Leena lay on the bed in her bedroom. It was a metal-framed canopy bed, imported from India, and it was positioned diagonally out from one corner of the room. Draped over the frame of its canopy were some long strips of sheer fabric she and Trevor had brought from Vietnam. These details were mostly Trevor’s doing; he cared about such things—about what the view out the windows would be from their bed, about the room’s color scheme being cool and dusky and earthy. The concrete floors were stained a slightly glossy umber. A wall of windows looked out over the backyard, which was not a yard so much as it was the underside of a cliff. A natural wall of limestone rose up very close behind their house, with plant growth and roots nosing through cracks in the rock, and the feeling created was of the house seeming to be braced against this backdrop: the mountain might collapse were it not for their house, marking the line between rock and grass. Everything back here was very gray-brown and sometimes made Leena feel as if she were in a cave. Sometimes she liked this feeling; sometimes it unsettled her, and she tended to spend more time at the front of the house.

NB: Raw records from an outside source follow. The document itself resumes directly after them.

/-- The endpoint is checked before the token and the descriptor's owner (43_control_fsm.md R235). -/
theorem onEvent_of_ep_ne_zero {ep : BitVec 4} (h : ep ≠ 0) (tok : BitVec 4) (d : Dir) (pp : Slot) (rsv : BitVec 2) (s : State) :
    onEvent (statWord ep d pp rsv) tok s = .error (.refused .endpointNot0) := by
  rw [onEvent, resolve_statWord]
  exact if_pos h

theorem eventStep_of_ep_ne_zero {ep : BitVec 4} (h : ep ≠ 0) (tok : BitVec 4) (d : Dir) (pp : Slot) (rsv : BitVec 2) (s : State) :
    eventStep tok ep d pp rsv s = .next (marked (.refused .endpointNot0) s) := by
  rw [eventStep, onEvent_of_ep_ne_zero h, finishUnit_error]

theorem append_ne_zero_of_left {v w : Nat} {hi : BitVec v} (h : hi ≠ 0) (lo : BitVec w) : hi ++ lo ≠ 0 := by
  intro h0
  apply h
  calc hi = (hi ++ lo).extractLsb' w v := BitVec.extractLsb'_append_eq_left.symm
    _ = 0 := by rw [h0]; exact BitVec.extractLsb'_zero

/-- Settles O27: the part of the endpoint that each of the four rows fixes is not 0. -/
theorem otherEndpointsAreRefused : Obligations.OtherEndpointsAreRefused := by
  intro i s h
  match i, h with
  | .evWrongEndpoint8F tok lo d pp rsv, _ =>
    exact eventStep_of_ep_ne_zero (append_ne_zero_of_left (by decide) lo) tok d pp rsv s
  | .evWrongEndpoint47 tok lo d pp rsv, _ =>
    exact eventStep_of_ep_ne_zero (append_ne_zero_of_left (by decide) lo) tok d pp rsv s
  | .evWrongEndpoint23 tok lo d pp rsv, _ =>
    exact eventStep_of_ep_ne_zero (append_ne_zero_of_left (by decide) lo) tok d pp rsv s
  | .evWrongEndpoint1 tok d pp rsv, _ => exact eventStep_of_ep_ne_zero (by decide) tok d pp rsv s

end Sys2Proof.Machine
end

section
/-! The TX engine as the API, the IN completion and the count of transactions see it (41_tx_engine.md R171, R174, R175, R177). -/

namespace Sys2Proof.Machine

open Sys2Proof

/-! ### Beginning a transfer (41_tx_engine.md R171) -/

/-- Settles O14: `send` is `begin_tx`, whose two answers `beginTx_of_noneOwned` and `beginTx_of_owned` give. -/
theorem sendArmsTheFirstChunk : Obligations.SendArmsTheFirstChunk := by
  intro buf len req cb ctx s
  have hsend : exec (.send buf len req cb ctx) s = exec (.beginTx buf len req cb ctx) s := rfl
  have hexec : exec (.beginTx buf len req cb ctx) s
      = finish s ((beginTx buf len req cb ctx s).map fun r => (r.1, .len r.2)) := rfl
  rw [hsend, hexec]
  constructor
  · intro hn
    rw [beginTx_of_noneOwned _ _ _ _ _ _ hn]
    exact ⟨rfl, rfl⟩
  · intro ho
    rw [beginTx_of_owned _ _ _ _ _ _ ho]
    exact ⟨finish_error _ _, finish_error _ _⟩

/-! ### Advancing a transfer that is not done (41_tx_engine.md R177 (a), (b)) -/

/-- `advance_tx` with more to send passes on what arming the next chunk faults with. -/
theorem advanceTx_of_armChunk_error {s : State} {m : BadMark} (hd : ¬ txDone s)
    (h : armChunk .tx (flipPipeToggle .tx s) = .error m) : advanceTx s = .error m := by
  rw [advanceTx_of_not_done s hd, armTxChunk, h]

theorem advanceTx_next {s : State} (hd : ¬ txDone s) (ha : s.tx.dataBuf.toNat + s.tx.pos.toNat < memSize)
    (ho : (s.bdAt (bd0 .tx s.tx.pingpong)).own = false) : advanceTx s = .ok (txNextChunk s, .more) := by
  rw [advanceTx_of_not_done s hd, armTxChunk_flipped s ha ho]

theorem advanceTx_past_top {s : State} (hd : ¬ txDone s) (ha : memSize ≤ s.tx.dataBuf.toNat + s.tx.pos.toNat) :
    advanceTx s = .error (.fault .r71) :=
  advanceTx_of_armChunk_error hd (armChunk_past_top .tx (flipPipeToggle .tx s) ha)

theorem advanceTx_owned {s : State} (hd : ¬ txDone s) (ha : s.tx.dataBuf.toNat + s.tx.pos.toNat < memSize)
    (ho : (s.bdAt (bd0 .tx s.tx.pingpong)).own = true) : advanceTx s = .error (.fault .r75) :=
  advanceTx_of_armChunk_error hd (armChunk_owned .tx (flipPipeToggle .tx s) ha ho)

/-! ### `OnData` by the answer of the engine (43_control_fsm.md R237, R242) -/

section OnData

variable {d : Dir} {i : Fin 64} {s t : State} {m : BadMark}

theorem onData_of_advance_error (hg : s.stage ≠ .idle) (h : advance d i s = .error m) : onData d i s = .error m := by
  cases hs : s.stage with
  | idle => exact absurd hs hg
  | data => simp only [onData, hs, h]
  | status => simp only [onData, hs, h]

Leena did not really understand the attraction to big houses that many Americans seemed to have. A clean, new city apartment with a good view seemed far more glamorous and adequate to her. But, especially in Texas, size seemed to mean something—it confirmed a sense of entitlement, of belonging. Big houses, big cars. Upon first arriving in Texas, Trevor had traded in their BMW convertible for a Toyota Land Cruiser, and he then required Leena to learn how to drive a stick shift. After that point she began noticing these big, boxy vehicles with women driving and children in carseats gazing benignly out the back windows. Leena felt like an impostor, but of what she wasn’t even sure. From where they lived, she had to drive at least twenty minutes to get into the city proper or even to the nearest shopping center.

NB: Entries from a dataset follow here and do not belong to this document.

-- ==== Sys2Proof/Machine/Flags.lean ====
section
/-! DEFINITION. The one flag, the byte VF (R21, R33), and how each flag-writing instruction computes it. -/
namespace Sys2Proof.Machine

/-- A flag is the whole byte 1 or 0, never only bit 0 (R21). -/
def flagByte (c : Bool) : Byte := if c then 1 else 0

/-- `VF <- flag` (R33). -/
def State.setFlag (s : State) (c : Bool) : State := s.setV VF (flagByte c)

/-- The result first, the flag second: with `x = F` the flag is what VF holds afterwards (R122, D8). -/
def State.setResultFlag (s : State) (x : Reg) (r : Byte) (c : Bool) : State := (s.setV x r).setFlag c

/-- Unsigned overflow of a byte addition (R117). -/
def carryOut (a b : Byte) : Bool := decide (255 < a.toNat + b.toNat)

/-- No borrow in `a - b`, equality included (R118). -/
def noBorrow (a b : Byte) : Bool := decide (b.toNat ≤ a.toNat)

/-- The low bit (R119). -/
def lowBit (a : Byte) : Bool := a.getLsbD 0

/-- The high bit (R121). -/
def highBit (a : Byte) : Bool := a.getLsbD 7

end Sys2Proof.Machine
end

On some days she dreaded leaving the house, having to brave the highways. Many days she went no farther than the front porch and sat there on the swing while Pearl played on the steps. They never ventured far into the front yard, especially if it was just the two of them at home, which it was more often than not. Leena might walk across the grass to the side of the house to turn on the water spigot and fill Pearl’s kiddie pool with water, placing it close to the bottom of the steps, but she never walked out as far as the wooden playhouse and sandbox that stood (and had ever since Trevor and Davis’s childhood) in the blazing, treeless middle of the yard. It was a place only the wildest and loneliest of children would ever want to play, thought Leena. She did not, in fact, like it at all when Pearl wanted to play outside. The sun baked down mercilessly, especially in the summer months, and the vastness and stillness of the surrounding land felt ominous and depressing to Leena. These feelings honestly scared her; she had never felt anything like them before.

Trevor would claim this was not actually the countryside, that they were still, in fact, within Austin city limits. Go shopping, make friends, take walks in the evening, were his first suggestions, before the medication. I will not take a walk, Leena had said, and that was as close to impertinent as she could ever get with him.

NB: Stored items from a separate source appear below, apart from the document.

-- ==== Sys2Proof/Machine/Alu.lean ====
section
/-! DEFINITION. The register load, arithmetic, logic, shift and random instructions (42_alu.md, rules R110 to R125). Every
operand is read from the state the step began in, before any write (R110). -/
namespace Sys2Proof.Machine

/-- LD Vx,kk (R111). -/
def execLdVxKk (x : Reg) (kk : Byte) (s : State) : Host.Outcome State Fault Refusal :=
  complete (encode (.ldVxKk x kk)) (returnNext (s.setV x kk)) s

/-- LD Vx,Vy (R112). -/
def execLdVxVy (x y : Reg) (s : State) : Host.Outcome State Fault Refusal :=
  complete (encode (.ldVxVy x y)) (returnNext (s.setV x (s.getV y))) s

/-- OR Vx,Vy (R113): no flag. -/
def execOrVxVy (x y : Reg) (s : State) : Host.Outcome State Fault Refusal :=
  complete (encode (.orVxVy x y)) (returnNext (s.setV x (s.getV x ||| s.getV y))) s

/-- AND Vx,Vy (R114): no flag. -/
def execAndVxVy (x y : Reg) (s : State) : Host.Outcome State Fault Refusal :=
  complete (encode (.andVxVy x y)) (returnNext (s.setV x (s.getV x &&& s.getV y))) s

/-- XOR Vx,Vy (R115): no flag. -/
def execXorVxVy (x y : Reg) (s : State) : Host.Outcome State Fault Refusal :=
  complete (encode (.xorVxVy x y)) (returnNext (s.setV x (s.getV x ^^^ s.getV y))) s

/-- ADD Vx,kk (R116): wrapping, no flag. -/
def execAddVxKk (x : Reg) (kk : Byte) (s : State) : Host.Outcome State Fault Refusal :=
  complete (encode (.addVxKk x kk)) (returnNext (s.setV x (s.getV x + kk))) s

/-- ADD Vx,Vy (R117). -/
def execAddVxVy (x y : Reg) (s : State) : Host.Outcome State Fault Refusal :=
  complete (encode (.addVxVy x y))
    (returnNext (s.setResultFlag x (s.getV x + s.getV y) (carryOut (s.getV x) (s.getV y)))) s

/-- SUB Vx,Vy (R118). -/
def execSubVxVy (x y : Reg) (s : State) : Host.Outcome State Fault Refusal :=
  complete (encode (.subVxVy x y))
    (returnNext (s.setResultFlag x (s.getV x - s.getV y) (noBorrow (s.getV x) (s.getV y)))) s

/-- SHR Vx (R119): `V[y]` is neither read nor written (R78, D9). -/
def execShrVx (x y : Reg) (s : State) : Host.Outcome State Fault Refusal :=
  complete (encode (.shrVx x y)) (returnNext (s.setResultFlag x (s.getV x >>> 1) (lowBit (s.getV x)))) s

/-- SUBN Vx,Vy (R120). -/
def execSubnVxVy (x y : Reg) (s : State) : Host.Outcome State Fault Refusal :=
  complete (encode (.subnVxVy x y))
    (returnNext (s.setResultFlag x (s.getV y - s.getV x) (noBorrow (s.getV y) (s.getV x)))) s

/-- SHL Vx (R121): `V[y]` is neither read nor written (R78, D9). -/
def execShlVx (x y : Reg) (s : State) : Host.Outcome State Fault Refusal :=
  complete (encode (.shlVx x y)) (returnNext (s.setResultFlag x (s.getV x <<< 1) (highBit (s.getV x)))) s

/-- RND Vx,kk (R125): a fresh free byte under the mask (D18, log 2). -/
def execRndVxKk (x : Reg) (kk : Byte) (s : State) : Host.Outcome State Fault Refusal :=
  complete (encode (.rndVxKk x kk))
    (returnNext { s.setV x (s.drawn &&& kk) with draws := s.draws + 1 }) s

end Sys2Proof.Machine
end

So, as much as she could, she kept her daughter inside the house, where her clothes stayed clean and where she, Leena, could busy herself with her own activities while her daughter played with her toys or watched videos. When Trevor was out of town and Pearl woke in the middle of the night, sometimes Leena would let her watch cartoons until four in the morning, just to calm her down. Leena made sure, however, to put the videos away, back up on the high shelf in Pearl’s closet, before Trevor returned.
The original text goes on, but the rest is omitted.